(Dataset records)
BEGIN

/-- Every row's word runs as the first request after reset. -/
theorem test_fetch_rb : ∀ w ∈ [0x400, 0x200, 0x100, 0x000],
    after (step (State.reset.withFetchWord 11 w)) (fun t => t.requests) = some [] := by decide
theorem test_fetch_cw : ∀ w ∈ [0x200000, 0x100000, 0x080000, 0x040000, 0x020000, 0x010000, 0x000000],
    after (step (State.reset.withFetchWord 22 w)) (fun t => t.requests) = some [] := by decide
theorem test_fetch_st : ∀ w ∈ [0, 1, 2, 3],
    after (step (State.reset.withFetchWord 2 w)) (fun t => t.requests) = some [] := by decide
theorem test_fetch_st_runs :
    after (step (State.reset.withFetchWord 2 1)) (fun t => (idx t.rx, t.rxf)) = some ((1, 0), false) := by decide

/-! ### Vectors of 95_test_vectors.md: the ring buffer (section 2) -/

theorem test_adv : adv 8 7 = 0 ∧ adv 8 3 = 4 ∧ adv 3 2 = 0 ∧ adv 2 1 = 0 := by decide
theorem test_indexWidth : indexWidth 2 = 1 ∧ indexWidth 3 = 2 ∧ indexWidth 8 = 3 := by
  refine ⟨?_, ?_, ?_⟩ <;> norm_num [indexWidth, Nat.clog]
theorem test_conditions_full : (buf4 0 1 []).empty = false ∧ (buf4 0 1 []).full = true ∧ (buf4 0 1 []).count = 3 := by decide
theorem test_conditions_n3 : (RingBuffer.mk 3 [] 0 2).empty = false ∧ (RingBuffer.mk 3 [] 0 2).full = false ∧
    (RingBuffer.mk 3 [] 0 2).count = 1 := by decide

/-- 2.2 #1. -/
theorem test_init : after (rbCycle 0x400 (rbSt (buf4 3 1 [(1, 0xA2), (2, 0xA3)])))
    (fun t => (t.rb, t.rbOut.rdValid)) = some (buf4 0 0 [(1, 0xA2), (2, 0xA3)], false) := by decide
/-- 2.2 #12. -/
theorem test_init_overrides : after (rbCycle 0x7FF (rbSt (buf4 1 1 []))) (fun t => (idx t.rb, t.rbOut.wrOk, t.rbOut.status.empty)) =
    some ((0, 0), false, true) := by decide
/-- 2.2 #2: empty shows on the pin. -/
theorem test_isEmpty : after (rbCycle 0x000 (rbSt (buf4 0 0 []))) (fun t => t.rbOut.status.empty) = some true := by decide
/-- 2.2 #5: full shows on the pin. -/
theorem test_isFull : after (rbCycle 0x208 (rbSt full4)) (fun t => t.rbOut.status.full) = some true := by decide
/-- 2.2 #9 with four slots: the write index wraps. -/
theorem test_push_wraps : after (rbCycle 0x208 (rbSt (buf4 3 1 []))) (fun t => (idx t.rb, t.rb.mem.read 3, t.rbOut.wrOk)) =
    some ((0, 1), some 0x08, true) := by decide
/-- 2.2 #5: a full buffer rejects. -/
theorem test_push_full : after (rbCycle 0x208 (rbSt full4)) (fun t => (t.rb, t.rbOut.wrOk)) = some (full4, false) := by decide
/-- 2.2 #10: the byte FF is data. -/
theorem test_pop_ff : after (rbCycle 0x100 (rbSt (buf4 1 0 [(0, 0xFF)]))) (fun t => (idx t.rb, t.rbOut.rdValid, t.rbOut.rdData)) =
    some ((1, 1), true, 0xFF) := by decide
/-- 2.2 #7: no value. -/
theorem test_pop_empty : after (rbCycle 0x100 (rbSt (buf4 2 2 []))) (fun t => (idx t.rb, t.rbOut.rdValid, t.rbOut.rdData)) =
    some ((2, 2), false, 0xFF) := by decide
/-- 2.2 #13. -/
theorem test_rbNop : after (rbCycle 0x0C3 (rbSt (buf4 2 0 [(0, 1), (1, 2)]))) (fun t => (t.rb, t.rbOut.wrOk)) =
    some (buf4 2 0 [(0, 1), (1, 2)], false) := by decide
/-- 2.3 cycle 5: pop and push on a full buffer. -/
theorem test_pop_push_full : after (rbCycle 0x3A4 (rbSt (buf4 3 0 [(0, 0xA1), (1, 0xA2), (2, 0xA3)])))
    (fun t => (idx t.rb, t.rbOut.wrOk, t.rbOut.rdData, t.rb.mem.read 3)) = some ((0, 1), true, 0xA1, some 0xA4) := by decide
/-- 2.3 cycle 9: no fall-through. -/
theorem test_pop_push_empty : after (rbCycle 0x3B5 (rbSt (buf4 0 0 [])))
    (fun t => (idx t.rb, t.rbOut.wrOk, t.rbOut.rdValid)) = some ((1, 0), true, false) := by decide

/-! ### The transmit path (section 3) -/

/-- #1 and #4. -/
theorem test_enqueue_idle : after (exec (.enqueue 0x48) (coreSt none4 none4 false false false 0))
    (fun t => (idx t.tx, t.tx.mem.read 0, t.active, t.txr, t.out.enqOk)) = some ((1, 0), some 0x48, true, true, true) := by decide
theorem test_enqueue_full : after (exec (.enqueue 0x44) (coreSt full4 none4 true false false 0))
    (fun t => (t.tx, t.txr, t.out.enqOk)) = some (full4, false, false) := by decide
/-- #5 and #6. -/
theorem test_onTransmitReady_pops : after (exec .onTransmitReady (coreSt one4 none4 true true false 0))
    (fun t => (idx t.tx, t.txdata, t.active, t.txr, t.out.events)) = some ((1, 1), 0x41, true, true, [.txWrite 0x41]) := by decide
theorem test_onTransmitReady_empty : after (exec .onTransmitReady (coreSt (buf4 2 2 []) none4 true true false 0))
    (fun t => (idx t.tx, t.active, t.txr, t.out.txWrite)) = some ((2, 2), false, true, false) := by decide
/-- The bytes of test vector #9, presented in words with one cycle of `ie` before the fourth. -/
def drainString : List StringByte :=
  [⟨[], .nop, 0x41⟩, ⟨[], .nop, 0x42⟩, ⟨[], .nop, 0x43⟩, ⟨[{ CwFields.nop with ie := true }], .nop, 0x44⟩,
   ⟨[], .nop, 0x45⟩]
/-- #9. -/
theorem test_enqueueString : after (runEnqueueString [0x41, 0x42, 0x43, 0x44, 0x45] (coreSt none4 none4 false false false 0))
    (fun r => (r.1.tx, r.2)) = some (full4, 2) := by decide
/-- R80 with a drain between the third and the fourth byte: one place is free again, so only the last byte is rejected. -/
theorem test_spreadString_words : spreadStringWords drainString =
    [0x084100, 0x084200, 0x084300, 0x100000, 0x084400, 0x084500] := by decide
theorem test_splitEnqueueString : after (splitEnqueueString
    [(0x41, []), (0x42, []), (0x43, [.dispatch]), (0x44, []), (0x45, [])] (coreSt none4 none4 false false false 0))
    (fun r => (r.1.tx.contents, r.1.txdata, r.2)) = some ([0x42, 0x43, 0x44], 0x41, 1) := by decide
/-- R80 in words, the drain in a cycle of its own before the fourth byte. -/
theorem test_spreadString : after (runCw (spreadStringWords drainString) (coreSt none4 none4 false false false 0))
    (fun r => (r.1.tx.contents, txOut r.2, stringTally (spreadStringWords drainString) r.2)) =
      some ([0x42, 0x43, 0x44], [0x41], 1) := by decide

/-! ### The receive path (section 4) -/

/-- #2 and #8. -/
theorem test_onByteReceived_stores : after (exec .onByteReceived (coreSt none4 (buf4 2 0 [(0, 0x11), (1, 0x22)]) false false true 0x44))
    (fun t => (idx t.rx, t.rx.mem.read 2, t.rxf)) = some ((3, 0), some 0x44, true) := by decide
theorem test_onByteReceived_drops : after (exec .onByteReceived (coreSt none4 wrapped4 false false true 0x55))
    (fun t => (t.rx, t.out.events)) = some (wrapped4, [.rxDrop]) := by decide
/-- #6 and #7. -/
theorem test_dequeue_ff : after (exec .dequeue (coreSt none4 (buf4 1 0 [(0, 0xFF)]) false false false 0))
    (fun t => (idx t.rx, t.out.deqValid, t.out.deqData)) = some ((1, 1), true, 0xFF) := by decide
theorem test_dequeue_empty : after (exec .dequeue (coreSt none4 (buf4 1 1 [(0, 0xFF)]) false false false 0))
    (fun t => (idx t.rx, t.out.deqValid, t.out.deqData)) = some ((1, 1), false, 0xFF) := by decide
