-- ==== Sys2Proof/Machine/Skip.lean ====
section
/-! DEFINITION. The conditional skips (spec/42_skip.md R88 to R94). A skip passes over exactly one word and never
decodes it (R77). The word that a fault records is the encoding of the instruction (DEDUCED, log entry 11). -/

namespace Sys2Proof.Machine

/-- `3xkk` SE Vx, kk (R89). -/
def execSeImm (x : RegIdx) (kk : Byte) (s : State) : Result := .next (s.skipIf (s.v x == kk))

/-- `4xkk` SNE Vx, kk (R90). -/
def execSneImm (x : RegIdx) (kk : Byte) (s : State) : Result := .next (s.skipIf (s.v x != kk))

/-- `5xy0` SE Vx, Vy (R91). -/
def execSeReg (x y : RegIdx) (s : State) : Result := .next (s.skipIf (s.v x == s.v y))

/-- `9xy0` SNE Vx, Vy (R92). -/
def execSneReg (x y : RegIdx) (s : State) : Result := .next (s.skipIf (s.v x != s.v y))

/-- `Ex9E` SKP Vx (R93): skip if key `Vx` is pressed; a number above 0xF faults. -/
def execSkp (x : RegIdx) (s : State) : Result :=
  match s.keyPressed (s.v x) with
  | none => takeFault (.keyOutOfRange (s.v x) (encode (.skp x))) s
  | some pressed => .next (s.skipIf pressed)

/-- `ExA1` SKNP Vx (R94): skip if key `Vx` is not pressed; a number above 0xF faults. -/
def execSknp (x : RegIdx) (s : State) : Result :=
  match s.keyPressed (s.v x) with
  | none => takeFault (.keyOutOfRange (s.v x) (encode (.sknp x))) s
  | some pressed => .next (s.skipIf (!pressed))

end Sys2Proof.Machine
end

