-- ==== Sys2Proof/Machine/HostActions.lean ====
section
/-! DEFINITION. The host, the only other agent: its actions of R138 between steps, and the end of a run
(spec/60_exceptions.md R131, R137 to R140; spec/70_reset_and_hazards.md R141 to R146). A run of the whole system is a list of them (DEDUCED, log entries
5 and 19). -/

namespace Sys2Proof.Machine

/-! ## Timers (R131) -/

/-- `tick()`: both timers go down by one, floored at 0. -/
def State.tick (s : State) : State :=
  { s with dt := if s.dt = 0 then 0 else s.dt - 1, st := if s.st = 0 then 0 else s.st - 1 }

/-! ## Loading (R142 to R144) -/

/-- `loadCharset()` with the `FONT` parameter: 80 bytes at 0x000 (R142). -/
def State.loadCharset (s : State) (font : Config.Font) : State := { s with mem := s.mem.putAll 0 font.toList }

/-- `loadRom(bytes)`: the image at 0x200 (R144). -/
def State.loadRom (s : State) (bytes : List Byte) : State := { s with mem := s.mem.putAll Config.romBase bytes }

/-- The default `FONT` of R143, `[from general knowledge, not in source]` by the spec's own mark. A claim about glyph
pixels names the font it assumes. PRESUMED, log entry 7. -/
def defaultFont : Config.Font := #v[
  0xF0, 0x90, 0x90, 0x90, 0xF0,  0x20, 0x60, 0x20, 0x20, 0x70,  0xF0, 0x10, 0xF0, 0x80, 0xF0,  0xF0, 0x10, 0xF0, 0x10, 0xF0,
  0x90, 0x90, 0xF0, 0x10, 0x10,  0xF0, 0x80, 0xF0, 0x10, 0xF0,  0xF0, 0x80, 0xF0, 0x90, 0xF0,  0xF0, 0x10, 0x20, 0x40, 0x40,
  0xF0, 0x90, 0xF0, 0x90, 0xF0,  0xF0, 0x90, 0xF0, 0x10, 0xF0,  0xF0, 0x90, 0xF0, 0x90, 0x90,  0xE0, 0x90, 0xE0, 0x90, 0xE0,
  0xF0, 0x80, 0x80, 0x80, 0xF0,  0xE0, 0x90, 0x90, 0x90, 0xE0,  0xF0, 0x80, 0xF0, 0x80, 0xF0,  0xF0, 0x80, 0xF0, 0x80, 0x80]

/-! ## Serialization (R138, R139) -/

/-- A serialized State as plain numbers, with the source's field names (R18). Its text format is outside the block
(R139); what it dumps is the whole State, neither the fault mark nor the inputs of a cycle being part of it (R35). DESIGN CHOICE, log entry 9. -/
structure Snapshot where
  memory     : List Nat
  v          : List Nat
  i          : Nat
  pc         : Nat
  stack      : List Nat
  display    : List Nat
  delayTimer : Nat
  soundTimer : Nat
  deriving DecidableEq, Repr

/-- The well-formedness of R36: sizes, and every entry within its width. -/
def Snapshot.wf (p : Snapshot) : Bool :=
  decide (p.memory.length = 4096) && p.memory.all (fun b => decide (b < 256))
    && decide (p.v.length = 16) && p.v.all (fun b => decide (b < 256))
    && decide (p.i < 65536) && decide (p.pc < 65536)
    && p.stack.all (fun a => decide (a < 65536))
    && stackWithin Config.stackDepth p.stack.length
    && decide (p.display.length = 2048) && p.display.all (fun c => decide (c < 2))
    && decide (p.delayTimer < 256) && decide (p.soundTimer < 256)

/-- `toJSON(state)`: a structural dump of the entire State (R139). -/
def State.serialize (s : State) : Snapshot where
  memory := (List.range 4096).map fun a => (s.mem.byteAt a).toNat
  v := s.regs.toList.map BitVec.toNat
  i := s.i.toNat
  pc := s.pc.toNat
  stack := s.stack.map BitVec.toNat
  display := (List.finRange 2048).map fun k => (s.display.cell k).toNat
  delayTimer := s.dt.toNat
  soundTimer := s.st.toNat

/-- The memory that holds the given bytes from address `a` upward, and the unlisted value elsewhere. -/
def Memory.ofBytes : (a : Nat) → List Byte → Memory
  | _, [] => []
  | a, b :: bs => if b = Memory.unlisted then Memory.ofBytes (a + 1) bs else (a, b) :: Memory.ofBytes (a + 1) bs

/-- The display whose cell `k` is entry `k` of the list. -/
def Display.ofCells (cells : List Nat) : Display :=
  Vector.ofFn fun row : Fin 32 => BitVec.ofFnLE fun col : Fin 64 => decide (cells.getD (col.val + 64 * row.val) 0 = 1)

/-- `fromJSON`: the whole State is replaced; the registers are re-cast to 8 bits (R139). The fault mark is neither set
nor cleared, and the host's inputs are no part of the State. -/
def State.restore (s : State) (p : Snapshot) : State :=
  { s with
    mem := Memory.ofBytes 0 (p.memory.map (BitVec.ofNat 8))
    regs := Vector.ofFn fun k => BitVec.ofNat 8 (p.v.getD k.val 0)
    i := BitVec.ofNat 16 p.i
    pc := BitVec.ofNat 16 p.pc
    stack := p.stack.map (BitVec.ofNat 16)
    display := Display.ofCells p.display
    dt := BitVec.ofNat 8 p.delayTimer
    st := BitVec.ofNat 8 p.soundTimer }

/-! ## The host's actions (R138) -/

/-- What the host can do between steps. -/
inductive HostAction where
  | reset
  /-- The `FONT` parameter is the argument (R10). -/
  | loadCharset (font : Config.Font)
  | loadRom (bytes : List Byte)
  /-- One step, with the key snapshot that the host passes and the random byte drawn (R75, R138). -/
  | cycle (keys : Keys) (draw : Byte)
  | tick
  | readDisplay
  | serialize
  | restore (saved : Snapshot)
  | stop
  deriving DecidableEq, Repr

/-- One host action. A refused action is not accepted (R139, R144); a cycle of a stopped core answers a fault (R120).
A reset builds a new State (R141); the inputs of later cycles, which the State does not hold (R35), go on (DESIGN CHOICE, log
entry 10). -/
def hostAct (a : HostAction) (s : State) : Result :=
  match a with
  | .reset => .next { State.reset with keys := s.keys, draw := s.draw, cycleNo := s.cycleNo }
  | .loadCharset font => .next (s.loadCharset font)
  | .loadRom bytes =>
    if bytes.length ≤ Config.romMax then .next (s.loadRom bytes) else .refused (.romTooLong bytes.length)
  | .cycle keys draw => step { s with keys := keys, draw := draw }
  | .tick => .next s.tick
  | .readDisplay => .next s
  | .serialize => .next s
  | .restore saved => if saved.wf then .next (s.restore saved) else .refused .illFormedSnapshot
  | .stop => .next s

/-- The state after a host action. A refused action leaves the State as it is, and a stopped core takes no step. -/
def afterHost (s : State) (a : HostAction) : State :=
  match hostAct a s with
  | .next t => t
  | .fault _ => s
  | .refused _ => s

/-- The state after a whole run of host actions. -/
def hostRun (s : State) (actions : List HostAction) : State := actions.foldl afterHost s

/-- The boot order of R145: reset, then the font, then the program. -/
def bootActions (font : Config.Font) (bytes : List Byte) : List HostAction :=
  [.reset, .loadCharset font, .loadRom bytes]

/-! ## The end of a run (R137) -/

/-- A run that a claim says ends at the address `halt` is over in this state: a fault is recorded, or `pc` is `halt`. -/
abbrev State.ended (s : State) (halt : Word) : Prop := s.fault ≠ none ∨ s.pc = halt

/-- The end of a run (R137): how many host actions pass until the run is over for the FIRST time, or `none` if it is not
over within them. A run that starts at `halt` is over at once (DEDUCED, log entry 20). -/
def endOfRun (halt : Word) (s : State) : List HostAction → Option Nat
  | [] => if s.ended halt then some 0 else none
  | a :: actions => if s.ended halt then some 0 else (endOfRun halt (afterHost s a) actions).map (· + 1)

/-- The state at the end of a run, where `endOfRun` stops it; if the run is not over within the actions, the state after
all of them. -/
def runToEnd (halt : Word) (s : State) : List HostAction → State
  | [] => s
  | a :: actions => if s.ended halt then s else runToEnd halt (afterHost s a) actions

end Sys2Proof.Machine
end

END

*EXERCISE DIRECTIONS*. An exact copy of the lines above, from the one containing "floored at 0. -/" through the one containing "0x000 (R142). -/", is the whole of the answer.

*SOLUTION FOR THIS EXERCISE*.
/-- `tick()`: both timers go down by one, floored at 0. -/
def State.tick (s : State) : State :=
  { s with dt := if s.dt = 0 then 0 else s.dt - 1, st := if s.st = 0 then 0 else s.st - 1 }

/-! ## Loading (R142 to R144) -/

/-- `loadCharset()` with the `FONT` parameter: 80 bytes at 0x000 (R142). -/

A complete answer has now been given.